____ RECORDS FOR PROCESSING

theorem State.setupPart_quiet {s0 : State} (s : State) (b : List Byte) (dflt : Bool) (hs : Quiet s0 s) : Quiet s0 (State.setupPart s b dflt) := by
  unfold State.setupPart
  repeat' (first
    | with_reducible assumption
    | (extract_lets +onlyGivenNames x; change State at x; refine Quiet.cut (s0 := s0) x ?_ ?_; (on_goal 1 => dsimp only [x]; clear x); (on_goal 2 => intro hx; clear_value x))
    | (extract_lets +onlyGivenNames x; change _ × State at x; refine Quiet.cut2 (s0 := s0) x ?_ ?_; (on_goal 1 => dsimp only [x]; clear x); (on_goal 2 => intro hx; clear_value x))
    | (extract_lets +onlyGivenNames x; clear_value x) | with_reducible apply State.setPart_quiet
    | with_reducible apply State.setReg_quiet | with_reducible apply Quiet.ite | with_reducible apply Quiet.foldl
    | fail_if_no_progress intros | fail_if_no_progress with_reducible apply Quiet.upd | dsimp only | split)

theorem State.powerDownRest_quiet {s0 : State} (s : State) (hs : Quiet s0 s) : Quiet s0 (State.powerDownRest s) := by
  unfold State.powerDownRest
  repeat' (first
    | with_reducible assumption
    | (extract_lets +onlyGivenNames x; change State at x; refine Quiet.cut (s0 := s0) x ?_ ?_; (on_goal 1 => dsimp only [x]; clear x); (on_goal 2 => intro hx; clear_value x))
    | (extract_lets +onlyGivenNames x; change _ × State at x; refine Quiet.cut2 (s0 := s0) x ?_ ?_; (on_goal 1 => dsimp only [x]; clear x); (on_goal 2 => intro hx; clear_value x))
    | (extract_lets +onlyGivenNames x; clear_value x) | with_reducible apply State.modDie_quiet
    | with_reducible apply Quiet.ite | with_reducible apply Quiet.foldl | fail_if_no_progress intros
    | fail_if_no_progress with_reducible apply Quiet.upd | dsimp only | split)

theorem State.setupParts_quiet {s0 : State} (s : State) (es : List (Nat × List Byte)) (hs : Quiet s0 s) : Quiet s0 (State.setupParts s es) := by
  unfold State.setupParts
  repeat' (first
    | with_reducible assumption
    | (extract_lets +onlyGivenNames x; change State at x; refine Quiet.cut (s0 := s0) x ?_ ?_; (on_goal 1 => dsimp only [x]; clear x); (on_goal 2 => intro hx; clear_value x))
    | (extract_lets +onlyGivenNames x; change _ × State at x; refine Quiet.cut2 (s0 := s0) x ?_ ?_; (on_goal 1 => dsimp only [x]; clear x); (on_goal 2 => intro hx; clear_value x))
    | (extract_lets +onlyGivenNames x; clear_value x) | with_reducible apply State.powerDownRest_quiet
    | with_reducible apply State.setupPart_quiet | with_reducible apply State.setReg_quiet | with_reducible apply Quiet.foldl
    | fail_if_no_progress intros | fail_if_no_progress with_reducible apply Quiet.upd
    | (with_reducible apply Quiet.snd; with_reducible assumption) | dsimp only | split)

________
____ RECORDS FOR PROCESSING

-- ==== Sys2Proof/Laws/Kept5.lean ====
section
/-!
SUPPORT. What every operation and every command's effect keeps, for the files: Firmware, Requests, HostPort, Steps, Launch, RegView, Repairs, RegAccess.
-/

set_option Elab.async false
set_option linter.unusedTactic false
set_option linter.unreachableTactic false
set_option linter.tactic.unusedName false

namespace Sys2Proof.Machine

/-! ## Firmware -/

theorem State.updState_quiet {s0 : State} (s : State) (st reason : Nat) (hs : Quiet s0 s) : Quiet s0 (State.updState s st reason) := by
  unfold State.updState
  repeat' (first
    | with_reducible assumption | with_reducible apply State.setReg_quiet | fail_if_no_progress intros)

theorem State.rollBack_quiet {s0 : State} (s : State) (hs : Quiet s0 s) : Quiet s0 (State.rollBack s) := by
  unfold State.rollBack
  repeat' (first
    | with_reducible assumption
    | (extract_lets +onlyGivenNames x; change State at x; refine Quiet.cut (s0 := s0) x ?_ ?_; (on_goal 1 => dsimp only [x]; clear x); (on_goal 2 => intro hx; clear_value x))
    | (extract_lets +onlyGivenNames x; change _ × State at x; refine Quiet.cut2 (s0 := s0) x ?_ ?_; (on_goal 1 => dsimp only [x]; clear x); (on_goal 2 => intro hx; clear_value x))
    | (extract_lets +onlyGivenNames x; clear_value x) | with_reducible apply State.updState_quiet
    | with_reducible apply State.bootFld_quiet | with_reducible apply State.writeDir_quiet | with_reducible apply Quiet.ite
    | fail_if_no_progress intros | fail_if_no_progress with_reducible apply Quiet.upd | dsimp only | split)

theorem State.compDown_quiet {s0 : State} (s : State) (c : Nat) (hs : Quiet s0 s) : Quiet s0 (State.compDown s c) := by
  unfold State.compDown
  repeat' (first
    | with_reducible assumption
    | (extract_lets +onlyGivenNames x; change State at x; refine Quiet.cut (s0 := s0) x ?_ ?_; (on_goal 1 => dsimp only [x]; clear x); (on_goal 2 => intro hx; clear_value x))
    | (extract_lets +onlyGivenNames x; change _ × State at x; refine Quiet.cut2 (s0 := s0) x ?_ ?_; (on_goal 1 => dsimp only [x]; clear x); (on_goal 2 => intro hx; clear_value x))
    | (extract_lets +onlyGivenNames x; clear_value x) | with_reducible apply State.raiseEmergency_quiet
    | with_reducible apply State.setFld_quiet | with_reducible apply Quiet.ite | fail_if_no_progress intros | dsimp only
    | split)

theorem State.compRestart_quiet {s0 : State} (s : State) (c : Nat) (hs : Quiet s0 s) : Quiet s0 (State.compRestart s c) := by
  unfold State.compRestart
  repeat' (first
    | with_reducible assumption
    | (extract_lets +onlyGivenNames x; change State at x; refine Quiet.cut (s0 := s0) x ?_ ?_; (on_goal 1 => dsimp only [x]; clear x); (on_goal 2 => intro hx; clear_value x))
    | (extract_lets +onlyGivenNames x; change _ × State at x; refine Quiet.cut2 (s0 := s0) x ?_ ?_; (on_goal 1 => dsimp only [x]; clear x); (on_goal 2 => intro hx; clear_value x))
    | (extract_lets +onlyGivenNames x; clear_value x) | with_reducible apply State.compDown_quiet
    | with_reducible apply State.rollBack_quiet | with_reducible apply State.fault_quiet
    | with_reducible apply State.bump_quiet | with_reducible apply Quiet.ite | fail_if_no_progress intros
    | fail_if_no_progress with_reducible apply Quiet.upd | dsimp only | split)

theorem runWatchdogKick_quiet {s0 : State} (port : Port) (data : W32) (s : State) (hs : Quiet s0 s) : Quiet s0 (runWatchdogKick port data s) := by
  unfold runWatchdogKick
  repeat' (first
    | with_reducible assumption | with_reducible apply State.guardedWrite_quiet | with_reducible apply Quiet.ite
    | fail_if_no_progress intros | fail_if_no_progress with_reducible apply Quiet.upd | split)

________

■ TASK DESCRIPTION ■
Check every line of the records above for the string "unfold". Copy those that hold it.

■ ANSWER SPACE ■
  unfold State.setupPart
  unfold State.powerDownRest
  unfold State.setupParts
  unfold State.updState
  unfold State.rollBack
  unfold State.compDown
  unfold State.compRestart
  unfold runWatchdogKick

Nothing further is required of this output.